Терпения моего хватило ненадолго — никогда не прошу себе этого. Я начал размышлять, что Лопоухому уже все равно ничем не поможешь и какая разница, лежит ли где его тетрадь или нет.
Очень скоро я убедил себя в том, что все это меня совершенно не касается. Я сделал все, что мог. Остальное — дело врачей и других непосредственно заинтересованных лиц. А я тут ни при чем. От жары у меня вспотели руки, я разжал кулак. На пол упал грязный бумажный комочек.

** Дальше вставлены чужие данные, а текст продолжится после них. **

-- ==== Sys2Proof/Machine/AluRegister.lean ====
section
/-! DEFINITION. The ten register-register ALU instructions (46_alu_register.md). -/

namespace Sys2Proof.Machine

/-- `x[rd] <- x[rs1] + x[rs2]` modulo 2^32 (R541). -/
def execAdd (rd rs1 rs2 : Reg) (s : State) : Result := writeRegNext rd (s.x rs1 + s.x rs2) s

/-- `x[rd] <- x[rs1] - x[rs2]` modulo 2^32 (R542). -/
def execSub (rd rs1 rs2 : Reg) (s : State) : Result := writeRegNext rd (s.x rs1 - s.x rs2) s

/-- `x[rd] <- x[rs1] << u(x[rs2][4:0])` (R543). -/
def execSll (rd rs1 rs2 : Reg) (s : State) : Result :=
  writeRegNext rd (s.x rs1 <<< shiftCount (s.x rs2)) s

/-- Set if less than, signed (R544). -/
def execSlt (rd rs1 rs2 : Reg) (s : State) : Result :=
  writeRegNext rd (setIf (cmpLtS (s.x rs1) (s.x rs2))) s

/-- Set if less than, unsigned (R545). -/
def execSltu (rd rs1 rs2 : Reg) (s : State) : Result :=
  writeRegNext rd (setIf (cmpLtU (s.x rs1) (s.x rs2))) s

/-- `x[rd] <- x[rs1] ^ x[rs2]` (R546). -/
def execXor (rd rs1 rs2 : Reg) (s : State) : Result := writeRegNext rd (s.x rs1 ^^^ s.x rs2) s

/-- `x[rd] <- x[rs1] >>u u(x[rs2][4:0])` (R547). -/
def execSrl (rd rs1 rs2 : Reg) (s : State) : Result :=
  writeRegNext rd (s.x rs1 >>> shiftCount (s.x rs2)) s

/-- `x[rd] <- x[rs1] >>s u(x[rs2][4:0])` (R548). -/
def execSra (rd rs1 rs2 : Reg) (s : State) : Result :=
  writeRegNext rd ((s.x rs1).sshiftRight (shiftCount (s.x rs2))) s

/-- `x[rd] <- x[rs1] | x[rs2]` (R549). -/
def execOr (rd rs1 rs2 : Reg) (s : State) : Result := writeRegNext rd (s.x rs1 ||| s.x rs2) s

/-- `x[rd] <- x[rs1] & x[rs2]` (R550). -/
def execAnd (rd rs1 rs2 : Reg) (s : State) : Result := writeRegNext rd (s.x rs1 &&& s.x rs2) s

end Sys2Proof.Machine
end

Я поднял его и бросил в монументальную каменную урну.
До конца рабочего дня оставался еще час, я вернулся в лабораторию. Это было 26 августа…
В моей комнате все было по-прежнему. Казалось, я отлучился на несколько минут. К столу плотно прилипли листки бумаги с хорошо знакомыми каракулями. Пиджак мой обвис, как халат арестанта. Воздух был густой и горячий. Жара и не думала спадать. Я посмотрел на давно знакомые и порядком надоевшие мне аксессуары кабинета и почувствовал досаду. Черт побери, все это вижу каждый день в течение многих лет, а сегодня на меня налетело неожиданное, и я… я сбежал от него в свою скорлупу, свою норку, где мне тепло и сухо. Странное дело, мы вечно ищем новое, но никогда не готовы с ним встретиться. Либо оно не такое, как мы думали, либо пришло не тогда, когда надо…
В следующую минуту лифт отжал мои внутренности к горлу. Я мчался вниз, назад, на розыски Лопоухого.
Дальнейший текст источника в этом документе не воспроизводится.